### Data to examine
┄┄┄┄┄┄
/-- A collective whose port has had no ACTIVE link for RMAX × RTMO µs fails with STATUS 5 (R328). -/
def wheelDark (a : Nat) (s : State) : State :=
  match (s.wheel a).coll with
  | none => s
  | some c =>
      let ports := [0, 1].flatMap fun ring => if c.ringN ring = 1 then [] else [wheelPort (c.axisOf a ring) true, wheelPort (c.axisOf a ring) false]
      let dark (p : Nat) : Bool := match s.darkFor c p with
        | some t => decide (s.get (WHL_CFG_RMAX a) * s.get (WHL_CFG_RTMO a) * 4000 ≤ t)
        | none => false
      if ports.any dark then wheelFailBoth a 5 c.r.1 s else s

/-- The collectives as fabric time has passed. -/
def wheelsDark (s : State) : State := if s.wheels = [] then s else settleFab (forAll (List.range 4) wheelDark s)

/-! ### Issue (R318, R324, R327, R331, R332) -/

/-- The digest of a collective (R327). -/
def wheelDigest (w : CmdBits) (seq n n2 : Nat) (aux tab tab2 : List Nat) : Nat :=
  let body := cmdGet w 64 32 + cmdGet w 192 64 * 2 ^ 128
  crc32 (leBytes 24 body ++ leBytes 2 seq ++ [n, n2] ++ leBytes 2 (aux.getD 0 0) ++ [0, 0] ++ leBytes 4 (aux.getD 1 0)
    ++ List.replicate 28 0 ++ tab.flatMap (leBytes 4) ++ tab2.flatMap (leBytes 4))

/-- A length table at an operand of the auxiliary descriptor, if it lies in populated memory: 64 words. -/
def State.lenTable (s : State) (q word : Nat) : Option Nat :=
  match s.operand q (getBits word 20 4) (getBits word 0 20 * 32) with
  | some g => if devOf g = s.devId ∧ rangePopulated (localOf g) 256 then some (localOf g) else none
  | none => none

/-- An operand as a local address; one of another device lies outside every region. -/
def State.localAddr (s : State) (g : Nat) : Nat := if devOf g = s.devId then localOf g else 2 ^ 48

/-- Whether two byte ranges meet. -/
def overlap (a n b m : Nat) : Bool := decide (0 < n) && decide (0 < m) && decide (a < b + m) && decide (b < a + n)

/-- The collective a command describes, with its tables as read; checks follow. -/
structure WPlan where
  c : Coll
  srcLen : Nat                             -- elements read at SRC
  carry : Bool                             -- an address that the descriptor gives carries out of bit 47 (R131)
  ok : Bool                                -- the checks of R331 on AUX and its tables
  vsrc : Nat

def zeroTable : List Nat := List.replicate 64 0

/-- Read a command's descriptor and tables (R318, R320, R331). -/
def wheelPlan (a : Nat) (e : Issued) (src dst res auxAt : Nat) (s : State) : State × WPlan :=
  let q := 120 + a
  let w := e.word
  let op := opcode w
  let n1 := s.ringSize a
  let two := wAxis2 w != 7
  let n2 := if two then s.ringSize (wAxis2 w) else 1
  let r1 := s.position a % n1
  let r2 := if two then s.position (wAxis2 w) % n2 else 0
  let auxOk := rangePopulated auxAt 128
  let s1 := if auxOk then wheelTouch auxAt 128 s else s
  let aux := if auxOk then (List.range 13).map fun k => s1.readNat (auxAt + 4 * k) 4 else []
  let t1 := if wRagged w then s1.lenTable q (aux.getD 2 0) else none
  let t2 := if op = opPermute then s1.lenTable q (aux.getD 3 0) else none
  let readTab (t : Option Nat) (s : State) : State × List Nat := match t with
    | some x => let s := wheelTouch x 256 s; (s, (List.range 64).map fun k => s.readNat (x + 4 * k) 4)
    | none => (s, zeroTable)
  let x1 := readTab t1 s1
  let x2 := readTab t2 x1.1
  let good (t : List Nat) : Bool := (t.drop n1).all (· == 0) && t.foldl (· + ·) 0 == wCount w
  let ragOk := !wRagged w || (t1.isSome && good x1.2)
  let newOk := op != opPermute || (t2.isSome && good x2.2)
  let lens := if wRagged w then x1.2.take n1 else if op = opShift then List.replicate n1 (wCount w) else (List.range n1).map (divide (wCount w) n1)
  let rootOk := if op = opBcast then decide (wRoot w < n1) else if op = opShift then decide (1 ≤ wRoot w) && decide (wRoot w < n1) else true
  let staging := !wDirect w || decide ((n1 - 1) * wCount w * (fmtBits (wFmt w) / 8) ≤ 4194304)
  let seq := s.get (WHL_SEQ_SEQ a)
  let operandAt (word unit : Nat) : Nat := match s.operand q (getBits word 20 4) (getBits word 0 20 * unit) with
    | some g => s.localAddr g
    | none => 2 ^ 48
  let ownLen := divide (lenOf lens r1) n2 r2
  let srcLen := if op = opAllgather then ownLen else if op = opBcast then (if r1 = wRoot w then wCount w else 0)
    else if op = opShift ∨ op = opPermute then lenOf lens r1 else wCount w
  let dstLen := if op = opRedscat then ownLen else if op = opAlltoall then n1 * lenOf lens r1
    else if op = opShift then lenOf lens ((r1 + n1 - wRoot w % n1) % n1)
    else if op = opPermute then lenOf x2.2 r1 else wCount w
  let c : Coll := {
      uid := e.uid, idx := e.idx, word := w, seq := seq,
      digest := wheelDigest w seq n1 (if two then n2 else 0) aux (if wRagged w then x1.2 else zeroTable) (if op = opPermute then x2.2 else zeroTable),
      step := s.step40 24, seed := s.seed, began := s.now, n := (n1, n2), r := (r1, r2), lens := lens, newLens := x2.2.take n1,
      src := src, dst := dst, res := res, vrec := operandAt (aux.getD 10 0) 8, dstLen := dstLen, aux := aux, stages := wheelStages w }
  let carries (used : Bool) (word unit : Nat) : Bool := used && (s.operand q (getBits word 20 4) (getBits word 0 20 * unit)).isNone
  let versions := decide (op = opAllgather) && getBits (aux.getD 8 0) 0 2 != 0
  let carry := carries (auxOk && wRagged w) (aux.getD 2 0) 32 || carries (auxOk && op == opPermute) (aux.getD 3 0) 32
    || carries versions (aux.getD 9 0) 8 || carries versions (aux.getD 10 0) 8
  (x2.1, { c := c, srcLen := srcLen, carry := carry, ok := auxOk && ragOk && newOk && rootOk && staging && (c.vmode != 3), vsrc := operandAt (aux.getD 9 0) 8 })

/-- The STATUS a collective fails with at issue, or 0 (R328, R331). -/
def WPlan.status (p : WPlan) (a : Nat) (s : State) : Nat :=
  let c := p.c
  let q := 120 + a
  let eb := fmtBits (wFmt c.word) / 8
  let sn := p.srcLen * eb
  let dn := c.dstLen * c.outBytes
  let may (x n : Nat) (wr : Bool) : Bool := n == 0 || s.granted q x n wr
  let same := (c.op == opAllreduce && c.src == c.dst) || (c.op == opAllgather && c.src == c.dst + c.pos2 c.r.1 c.r.2 * eb)
  if !p.ok then 6
  else if !(may c.src sn false && may c.dst dn true && may c.res 32 true
      && (c.vmode == 0 || (may p.vsrc 8 false && may c.vrec (8 * c.n.1 * c.n.2) (c.vmode == 1)))) then 7
  else if (overlap c.src sn c.dst dn && !same) || overlap c.res 32 c.src sn || overlap c.res 32 c.dst dn then 6
  else 0

/-- The OR of NF over the records a descriptor names (R324). -/
def State.namedNf (s : State) (a : Nat) (c : Coll) : Bool :=
  let mask := c.auxWord 5 + c.auxWord 6 * 2 ^ 32
  ((List.range 24).any fun t => (c.auxWord 4).testBit t && (List.range 64).any fun i => mask.testBit i && s.isSet (TIL_OVF_W7_NF (tileOvfBase t i)))
    || (List.range 16).any fun i => (c.auxWord 7).testBit i && s.isSet (TIL_OVF_W7_NF (wheelOvfBase a i))

/-- Chunks a neighbour may send before the first is granted anew: 2 MiB of staging for each way (R315, R330). -/
def stagingCredits : Nat := 34

/-- The way chunks that come in on a link travel: the ring, and whether ascending. -/
def Coll.wayIn (c : Coll) (a axis : Nat) : Option Nat := if axis = a then some 0 else if axis = wAxis2 c.word then some 1 else none

/-- Merge a CLOSE, and send it on if it brought a position not yet known. -/
def mergeClose (a ring : Nat) (up : Bool) (m : Nat) (nf psn : Bool) (s : State) : State :=
  match (s.wheel a).coll with
  | none => s
  | some c =>
      let c1 := { c.addMask ring m with nf := c.nf || nf, psn := c.psn || psn }
      let s1 := updColl a (fun _ => c1) s
      if c1.maskOf ring = c.maskOf ring then s1 else wheelCtl a (c.axisOf a ring) up c.seq (c1.closePay ring) s1

/-- Start a collective whose checks have passed: read the contribution, grant staging to the neighbours, take what
came early, and run. -/
def wheelStart (a : Nat) (p : WPlan) (s : State) : State :=
  let eb := fmtBits (wFmt p.c.word) / 8
  let die := wheelDie a
  let s1 := wheelTouch p.c.src (p.srcLen * eb) s
  let bad (l : Nat) : Bool := s1.poisoned l || s1.cutOff die l
  let raw := (List.range p.srcLen).map fun i => (s1.elemBits p.c.src (wFmt p.c.word) i, bad ((p.c.src + i * eb) / 64))
  let named := s1.namedNf a p.c
  let own : List WElem := raw.map fun x => { bits := x.1, psn := x.2, nf := named || !(decodeElem (wFmt p.c.word) x.1).isFinite }
  let base := if p.c.op = opAllgather then p.c.pos2 p.c.r.1 p.c.r.2 else 0
  let pre := if p.c.op = opAllgather ∨ (p.c.op = opBcast ∧ p.c.r.1 = wRoot p.c.word) then (own.zipIdx).map fun x => (base + x.2, x.1) else []
  let s2 := if p.c.vmode = 0 then s1 else wheelTouch p.vsrc 8 s1
  let vers := if p.c.vmode = 0 then [] else [(p.c.r.1 * p.c.n.2 + p.c.r.2, s2.readNat p.vsrc 8, s2.poisonFrom die p.vsrc 8)]
  let early := (s2.wheel a).early.filter fun x => x.seq == p.c.seq
  let creditOf (k : EarlyCol) (t : Tab Nat) : Tab Nat := match p.c.wayIn a k.axis with
    | some ring => tabPut (fun _ => 0) t (wayKey ring k.up) (tabNat t (wayKey ring k.up) + k.credits)
    | none => t
  let c := { p.c with own := own, result := pre, vers := vers, contribNf := named, nf := named || own.any (·.nf), psn := raw.any (·.2), credit := early.foldl (fun t k => creditOf k t) [] }
  let s3 := (s2.setWheel a { s2.wheel a with coll := some c, early := [] }).set (WHL_STAT_STATE a) 1
  let s4 := forAll [0, 1] (fun ring s =>
    if c.ringN ring = 1 then s
    else forAll [true, false] (fun up s => wheelCtl a (c.axisOf a ring) up c.seq (colPay 1 c.flags c.seq stagingCredits 0) s) s) s3
  let s5 := forAll (early.filter (·.mask != 0)) (fun k s => match c.wayIn a k.axis with
    | some ring => mergeClose a ring k.up k.mask k.nf k.psn s
    | none => s) s4
  wheelRun a wheelFuel s5

/-- Whether a version word disagrees with its entry of the array: different, or either poisoned (R332). -/
def badVersion (a : Nat) (c : Coll) (rank : Nat) (word : Nat) (psn : Bool) (s : State) : Bool :=
  let at_ := c.vrec + 8 * rank
  psn || s.poisonFrom (wheelDie a) at_ 8 || s.readNat at_ 8 != word

/-- A wheel command at its issue moment. -/
def wheelIssue (a : Nat) (e : Issued) (s : State) : State × Issue :=
  let q := 120 + a
  let w := e.word
  let cells := s.ringSize a != 1 || (wAxis2 w != 7 && s.ringSize (wAxis2 w) != 1)
  match s.cmdOperand q w 96 20 32, s.cmdOperand q w 120 20 32, s.cmdOperand q w 144 20 32, s.cmdOperand q w 168 20 32 with
  | some src, some dst, some res, some aux =>
      if cells && !s.armed then (freezeHead q 0x600E 0 s, .held)
      else
        let r := wheelPlan a e (s.localAddr src) (s.localAddr dst) (s.localAddr res) (s.localAddr aux) s
        let p := r.2
        if p.carry then (freezeHead q 0x3009 0 r.1, .held) else
        let s1 := r.1.set (WHL_SEQ_SEQ a) (p.c.seq + 1)
        let st := p.status a s1
        let s2 := if st = 0 ∧ p.c.vmode = 2 then wheelTouch (p.c.vrec) (8 * p.c.n.1 * p.c.n.2) (wheelTouch p.vsrc 8 s1) else s1
        let own := p.c.r.1 * p.c.n.2 + p.c.r.2
        let st1 := if st = 0 ∧ p.c.vmode = 2 ∧ badVersion a p.c own (s2.readNat p.vsrc 8) (s2.poisonFrom (wheelDie a) p.vsrc 8) s2 then 4 else st
        if st1 = 0 then (wheelStart a p s2, .issued { e with status := .busy })
        else
          let s3 := endFailed a p.c st1 p.c.r.1 (abortBoth a p.c st1 s2)
          (freezeQueue q (freezeCode st1) 0 e.idx 0 (s3.setQue q { s3.que q with waited := false, chosen := false }), .held)
  | _, _, _, _ => (freezeHead q 0x3009 0 s, .held)

/-- A wheel row: the head command of its QCOL queue. -/
def wheelRow (a : Fin 4) (op : Nat) (s : State) : State := settleFab (runHead (120 + a.val) op true (wheelIssue a) s)

def execAllreduce (a : Fin 4) (s : State) : Res := .next (wheelRow a opAllreduce s)
def execRedscat (a : Fin 4) (s : State) : Res := .next (wheelRow a opRedscat s)
def execAllgather (a : Fin 4) (s : State) : Res := .next (wheelRow a opAllgather s)
def execBcast (a : Fin 4) (s : State) : Res := .next (wheelRow a opBcast s)
def execAlltoall (a : Fin 4) (s : State) : Res := .next (wheelRow a opAlltoall s)
def execShift (a : Fin 4) (s : State) : Res := .next (wheelRow a opShift s)
def execPermute (a : Fin 4) (s : State) : Res := .next (wheelRow a opPermute s)

/-! ### Arriving cells (R324, R328, R330, R334 to R336) -/

/-- The ring position of the neighbour a cell came from. -/
def Coll.reporter (c : Coll) (ring : Nat) (up : Bool) : Nat := nextPos (c.ringN ring) (!up) (c.ringR ring)

/-- Grant a chunk on the link it came on, with what the wheel knows; a link that has left ACTIVE takes no new cell, and the chunk
comes again on another (R256, R330). -/
def grantChunk (a n seq : Nat) (s : State) : State :=
  if s.lstate n ≠ lActive then s
  else wheelSend a n 3 ctGrant seq 0 (colPay 1 (((s.wheel a).coll.map (·.flags)).getD 0) seq 1 0) false false s

/-- The elements of a chunk's data cells. -/
def chunkElems (fmt count : Nat) (cells : List CellBits) : List WElem :=
  let bs := cells.flatMap fun c => (payBytes c).map fun b => (b, cPsn c == 1)
  let per := 512 / fmtBits fmt
  (List.range count).map fun i => { bits := bitsOf bs fmt i, psn := psnOf bs fmt i, nf := cNf (cells.getD (i / per) 0) == 1 }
┄┄┄┄┄┄
### Exercise instructions
Exact duplication is required for the lines above, from the line that contains "def wheelDark (a" to the line that contains "let dark (p", inclusive; omit all others.

### Response box
def wheelDark (a : Nat) (s : State) : State :=
  match (s.wheel a).coll with
  | none => s
  | some c =>
      let ports := [0, 1].flatMap fun ring => if c.ringN ring = 1 then [] else [wheelPort (c.axisOf a ring) true, wheelPort (c.axisOf a ring) false]
      let dark (p : Nat) : Bool := match s.darkFor c p with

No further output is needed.